Японцы исчезли в мутном знойном мареве. С минуты на минуту нужно было ожидать ответного артиллерийского огня, Свистунов приказал торопиться на высотку.

— А где Логунов? — спросил он Аджимамудова, когда батальон вернулся на позицию.

Аджимамудов рассказал, где Логунов.

Свистунов слушал, губы его дрожали.

Неведомо откуда Аджимамудов достал водку и пришел с бутылкой к Свистунову и Хрулеву, которые, изнемогая от жары, лежали под скалой.

— Не знаю, о чем вы сейчас думаете, — сказал Аджимамудов, — если вспоминаете Логунова… что поделать?! Не от тифа умер — от пули. Достойный был офицер, такой не замарает чести русской армии… Выпьем за Логунова. Выпьем за будущую победу…

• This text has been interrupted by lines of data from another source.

-- ==== Sys2Proof/Laws/Finish.lean ====
section
/-! SUPPORT. What a command's meaning answers and what every step ends with. -/

namespace Sys2Proof.Machine

open Sys2Proof

/-- A command of a part that is not held answers its effect with the end of a step. -/
theorem act_running {s : State} (h : s.resetLow = false) (effect : State → State) :
    act s effect = .next (State.finish s (effect s)) := by simp [act, h]

/-- A command of a part that is held answers the state as it is. -/
theorem act_held {s : State} (h : s.resetLow = true) (effect : State → State) : act s effect = .next s := by
  simp [act, h]

/-- Whatever a meaning answers is the held state or the end of its effect. -/
theorem act_next {s t : State} {effect : State → State} (h : act s effect = .next t) :
    (s.resetLow = true ∧ t = s) ∨ (s.resetLow = false ∧ t = State.finish s (effect s)) := by
  cases hr : s.resetLow with
  | true => exact .inl ⟨rfl, by simpa [act, hr] using h.symm⟩
  | false => exact .inr ⟨rfl, by simpa [act, hr] using h.symm⟩

namespace State

/-- A step that has changed no bridge entry and no group entry leaves the groups alone. -/
theorem advanceGroups_same {before s : State} (hb : s.bridges = before.bridges) (hg : s.groups = before.groups) :
    advanceGroups before s = s := by
  simp [advanceGroups, sameMoves, hb, hg]

/-- With no group entry in use there is nothing for the groups to take. -/
theorem advanceGroups_noGroups {before s : State} (h : s.noGroups = true) : advanceGroups before s = s := by
  simp [advanceGroups, h]

variable (s : State)

@[simp] theorem settledPart_setPhase (x : Phase) : (s.setPhase x).settledPart = s.settledPart := rfl
@[simp] theorem settledPart_endWarming : s.endWarming.settledPart = s.settledPart := by
  unfold endWarming; split <;> rfl
@[simp] theorem settledPart_readNotices : s.readNotices.settledPart = s.settledPart := by
  unfold readNotices; split <;> rfl
@[simp] theorem settledPart_pollNotices : s.pollNotices.settledPart = s.settledPart := by
  unfold pollNotices; split <;> simp
theorem settledPart_tell (n : Fin 4) (r : Runner) (h : { r with told := false } = { s.runner n with told := false }) :
    (s.setRunner n r).settledPart = s.settledPart := by
  unfold settledPart
  have : ∀ m, ({ (s.setRunner n r).runner m with told := false } : Runner) = { s.runner m with told := false } := by
    intro m
    by_cases e : n = m
    · subst e; simpa using h
    · rw [runner_setRunner_ne _ _ _ _ e]
  simp [this]
@[simp] theorem settledPart_tellRunners : s.tellRunners.settledPart = s.settledPart := by
  refine each_keeps settledPart _ _ (fun n t => ?_) s
  rw [modRunner_eq]
  exact settledPart_tell t n _ (by split <;> rfl)
@[simp] theorem settledPart_sendHead : s.sendHead.settledPart = s.settledPart := by
  unfold sendHead; split <;> rfl
@[simp] theorem settledPart_markRows (before : State) : (markRows before s).settledPart = s.settledPart := rfl

/-- No head is examined at the end of a step that freed no entry and left the head where it was (log 38). -/
theorem examineHead_idle {before s : State} (hf : freedSince before s = false) (hh : headLeft before s = false) :
    examineHead before s = s := by
  simp [examineHead, hf, hh]

/-- An empty admission queue has no head to examine. -/
theorem examineHead_empty {before s : State} (hq : s.queue = []) : examineHead before s = s := by
  simp [examineHead, hq, startHeads]

/-- A step that has changed no bridge entry and no group entry has freed none. -/
theorem freedSince_same {before s : State} (hb : s.bridges = before.bridges) (hg : s.groups = before.groups) :
    freedSince before s = false := by
  have h1 : ∀ i, s.bridge i = before.bridge i := fun i => by simp only [bridge, hb]
  have h2 : ∀ g, s.group g = before.group g := fun g => by simp only [group, hg]
  simp [freedSince, h1, h2, Option.isSome_iff_ne_none]

/-- A step that has not changed the queue has not taken its head. -/
theorem headLeft_same {before s : State} (hq : s.queue = before.queue) : headLeft before s = false := by
  unfold headLeft
  rw [hq]
  cases before.queue <;> simp

/-- The end of a step that moved no bridge entry and no group entry and took no head changes only what `settledPart`
leaves out. -/
theorem finish_settledPart {before s : State} (hb : s.bridges = before.bridges) (hg : s.groups = before.groups)
    (hh : headLeft before s = false) : (finish before s).settledPart = s.settledPart := by
  simp [finish, advanceGroups_same hb hg, examineHead_idle (freedSince_same hb hg) hh]

/-- The end of any step changes only what `steady` and `settledPart` leave out. -/
theorem finish_steady (before : State) : (finish before s).steady.settledPart = s.steady.settledPart := by
  have swap : ∀ x : State, x.steady.settledPart = x.settledPart.steady := fun _ => rfl
  rw [swap]
  simp only [finish, settledPart_markRows, settledPart_sendHead, settledPart_tellRunners, settledPart_pollNotices,
    settledPart_endWarming]
  rw [← swap, steady_examineHead, steady_of_still _ (still_advanceGroups _ _)]

/-! ### What the end of a step never touches -/

variable (b : State)

@[simp] theorem finish_resetLow : (finish b s).resetLow = s.resetLow := by
  have h := congrArg State.resetLow (finish_steady s b)
  exact h
@[simp] theorem finish_counter : (finish b s).counter = s.counter := by
  have h := congrArg State.counter (finish_steady s b)
  exact h
@[simp] theorem finish_cfg : (finish b s).cfg = s.cfg := by
  have h := congrArg State.cfg (finish_steady s b)
  exact h
@[simp] theorem finish_blockBase : (finish b s).blockBase = s.blockBase := by
  have h := congrArg State.blockBase (finish_steady s b)
  exact h
@[simp] theorem finish_attnMask : (finish b s).attnMask = s.attnMask := by
  have h := congrArg State.attnMask (finish_steady s b)
  exact h
@[simp] theorem finish_officeIn : (finish b s).officeIn = s.officeIn := by
  have h := congrArg State.officeIn (finish_steady s b)
  exact h
@[simp] theorem finish_officeOut : (finish b s).officeOut = s.officeOut := by
  have h := congrArg State.officeOut (finish_steady s b)
  exact h
@[simp] theorem finish_lineOut : (finish b s).lineOut = s.lineOut := by
  have h := congrArg State.lineOut (finish_steady s b)
  exact h
@[simp] theorem finish_watch : (finish b s).watch = s.watch := by
  have h := congrArg State.watch (finish_steady s b)
  exact h
@[simp] theorem finish_ports : (finish b s).ports = s.ports := by
  have h := congrArg State.ports (finish_steady s b)
  exact h
@[simp] theorem finish_monitors : (finish b s).monitors = s.monitors := by
  have h := congrArg State.monitors (finish_steady s b)
  exact h
@[simp] theorem finish_ftu : (finish b s).ftu = s.ftu := by
  have h := congrArg State.ftu (finish_steady s b)
  exact h
@[simp] theorem finish_pending : (finish b s).pending = s.pending := by
  have h := congrArg State.pending (finish_steady s b)
  exact h
@[simp] theorem finish_port (p : PortNo) : (finish b s).port p = s.port p := by simp [port]
@[simp] theorem finish_monitor (c : CircuitNo) : (finish b s).monitor c = s.monitor c := by simp [monitor]
theorem finish_tags : (finish b s).smp.tags = s.smp.tags := by
  have h := congrArg (fun t : State => t.smp.tags) (finish_steady s b)
  exact h
@[simp] theorem finish_tag (k : Fin 4) : (finish b s).tag k = s.tag k := by simp [tag, finish_tags]

/-- The end of a step changes of a span nothing but its transmit queue and its transaction counter. -/
theorem finish_span (sp : Span) : { (finish b s).span sp with txQueue := [], txnCounter := 0 } =
    { s.span sp with txQueue := [], txnCounter := 0 } := by
  cases sp
  · have h := congrArg (fun t : State => t.spans.a) (finish_steady s b)
    exact h
  · have h := congrArg (fun t : State => t.spans.b) (finish_steady s b)
    exact h

/-- The end of a step changes of a runner nothing but its told mark. -/
theorem finish_runner (n : Fin 4) :
    { (finish b s).runner n with told := false } = { s.runner n with told := false } := by
  have e : ∀ t : State, t.steady.settledPart.runners[n.val] = ({ t.runner n with told := false } : Runner) := fun t => by
    simp only [settledPart, tab_getElem]
    rfl
  rw [← e, ← e, finish_steady]

/-! ### The single fields at the end of a step -/

@[simp] theorem markRows_smp (b : State) : (markRows b s).smp = s.smp := rfl
@[simp] theorem markRows_counter (b : State) : (markRows b s).counter = s.counter := rfl
@[simp] theorem tellRunners_smp : s.tellRunners.smp = s.smp := by
  unfold tellRunners; refine each_keeps State.smp _ _ (fun _ _ => ?_) s; rfl
@[simp] theorem tellRunners_counter : s.tellRunners.counter = s.counter := by
  unfold tellRunners; refine each_keeps State.counter _ _ (fun _ _ => ?_) s; rfl
@[simp] theorem readNotices_counter : s.readNotices.counter = s.counter := by unfold readNotices; split <;> rfl
@[simp] theorem readNotices_writes : s.readNotices.smp.writes = s.smp.writes := by unfold readNotices; split <;> rfl
@[simp] theorem readNotices_sent : s.readNotices.smp.sent = s.smp.sent := by unfold readNotices; split <;> rfl
@[simp] theorem pollNotices_counter : s.pollNotices.counter = s.counter := by unfold pollNotices; split <;> simp
@[simp] theorem pollNotices_writes : s.pollNotices.smp.writes = s.smp.writes := by unfold pollNotices; split <;> simp
@[simp] theorem pollNotices_sent : s.pollNotices.smp.sent = s.smp.sent := by unfold pollNotices; split <;> simp
@[simp] theorem endWarming_counter : s.endWarming.counter = s.counter := by unfold endWarming; split <;> rfl
@[simp] theorem endWarming_smp : s.endWarming.smp = s.smp := by unfold endWarming; split <;> rfl
@[simp] theorem markRows_phase (b : State) : (markRows b s).phase = s.phase := rfl
@[simp] theorem markRows_settles (b : State) : (markRows b s).settles = s.settles := rfl
@[simp] theorem sendHead_phase : s.sendHead.phase = s.phase := by unfold sendHead; split <;> rfl
@[simp] theorem sendHead_settles : s.sendHead.settles = s.settles := by unfold sendHead; split <;> rfl
@[simp] theorem tellRunners_phase : s.tellRunners.phase = s.phase := by
  unfold tellRunners; refine each_keeps State.phase _ _ (fun _ _ => ?_) s; rfl
@[simp] theorem tellRunners_settles : s.tellRunners.settles = s.settles := by
  unfold tellRunners; refine each_keeps State.settles _ _ (fun _ _ => ?_) s; rfl
@[simp] theorem readNotices_phase : s.readNotices.phase = s.phase := by unfold readNotices; split <;> rfl
@[simp] theorem readNotices_settles : s.readNotices.settles = s.settles := by unfold readNotices; split <;> rfl
@[simp] theorem pollNotices_phase : s.pollNotices.phase = s.phase := by unfold pollNotices; split <;> simp
@[simp] theorem pollNotices_settles : s.pollNotices.settles = s.settles := by unfold pollNotices; split <;> simp

/-- The content of a row does not depend on the dirty set. -/
theorem rowBody_setDirty (d : List Nat) (r : Nat) : rowBody (s.setNte { s.nte with dirty := d }) r = rowBody s r := by
  have hc : ∀ c, circuitRow (s.setNte { s.nte with dirty := d }) c = circuitRow s c := fun _ => rfl
  have hp : ∀ p, portRow (s.setNte { s.nte with dirty := d }) p = portRow s p := fun _ => rfl
  have hs : ∀ sp, spanRow (s.setNte { s.nte with dirty := d }) sp = spanRow s sp := fun _ => rfl
  have ht : timingRow (s.setNte { s.nte with dirty := d }) = timingRow s := rfl
  have hq : partRow (s.setNte { s.nte with dirty := d }) = partRow s := by
    simp [partRow]
  simp only [rowBody, hc, hp, hs, ht, hq]

/-- The content of a row depends neither on the queue of waiting commands nor on the hold of RESETn. -/
theorem rowBody_setPending (l : List Instr) (r : Nat) : rowBody (s.setPending l) r = rowBody s r := by
  have hc : ∀ c, circuitRow (s.setPending l) c = circuitRow s c := fun _ => rfl
  have hp : ∀ p, portRow (s.setPending l) p = portRow s p := fun _ => rfl
  have hs : ∀ sp, spanRow (s.setPending l) sp = spanRow s sp := fun _ => rfl
  have ht : timingRow (s.setPending l) = timingRow s := rfl
  have hq : partRow (s.setPending l) = partRow s := by simp [partRow]
  simp only [rowBody, hc, hp, hs, ht, hq]

theorem rowBody_held (r : Nat) : rowBody { s with resetLow := true } r = rowBody s r := by
  have hc : ∀ c, circuitRow { s with resetLow := true } c = circuitRow s c := fun _ => rfl
  have hp : ∀ p, portRow { s with resetLow := true } p = portRow s p := fun _ => rfl
  have hs : ∀ sp, spanRow { s with resetLow := true } sp = spanRow s sp := fun _ => rfl
  have ht : timingRow { s with resetLow := true } = timingRow s := rfl
  have hq : partRow { s with resetLow := true } = partRow s := by
    have hr : ∀ n, ({ s with resetLow := true } : State).runner n = s.runner n := fun _ => rfl
    simp only [partRow, hr]
  simp only [rowBody, hc, hp, hs, ht, hq]

/-- After a cold start every row is dirty, in row order (R20). -/
@[simp] theorem cold_dirty (p : Phase) (c : FrameNo) (x : SiteConfig) (q : List Instr) :
    (State.cold p c x q).nte.dirty = List.range 276 := by simp only [State.cold]

/-- Marking rows changes the content of none. -/
theorem rowBody_markRows (b : State) (r : Nat) : rowBody (markRows b s) r = rowBody s r := rowBody_setDirty s _ r

/-- A row whose content a step has changed is dirty after it. -/
theorem markRows_marks (b : State) (r : Nat) (hr : r < 276) (h : rowBody b r ≠ rowBody s r) :
    r ∈ (markRows b s).nte.dirty := by
  simp only [markRows, setNte_nte, List.mem_append, List.mem_filter, List.mem_range]
  by_cases hd : r ∈ s.nte.dirty
  · exact .inl hd
  · exact .inr ⟨hr, by simp [hd, h]⟩

end State

end Sys2Proof.Machine
end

— В такую жару разве можно пить водку? — поморщился Свистунов.

— Водка всегда хороша.

— Закуски нет.

— Хлеб есть. Настоящий офицер, если и хлеба нет, не растеряется, вспомнит запах закуски и выпьет под воспоминание.

— В самом деле, выпьем под воспоминание, — вздохнул Свистунов. — Потому что, надо думать, японцы скоро полезут опять.

 

16

Келлер получил известие о победе на правом фланге у Тхавуана. И обрадовался, и испугался. Обрадовался потому, что это была победа, а испугался потому, что победа требовала практических выводов.

Вчера вечером он отправил в тыл все свои батареи, за исключением одной на левом фланге. На правом оставил чужую, приданную от 1-го корпуса. Что поделать?! Из записки Куропаткина явствовало, что задача Восточного отряда отступить к Ляньдясаню!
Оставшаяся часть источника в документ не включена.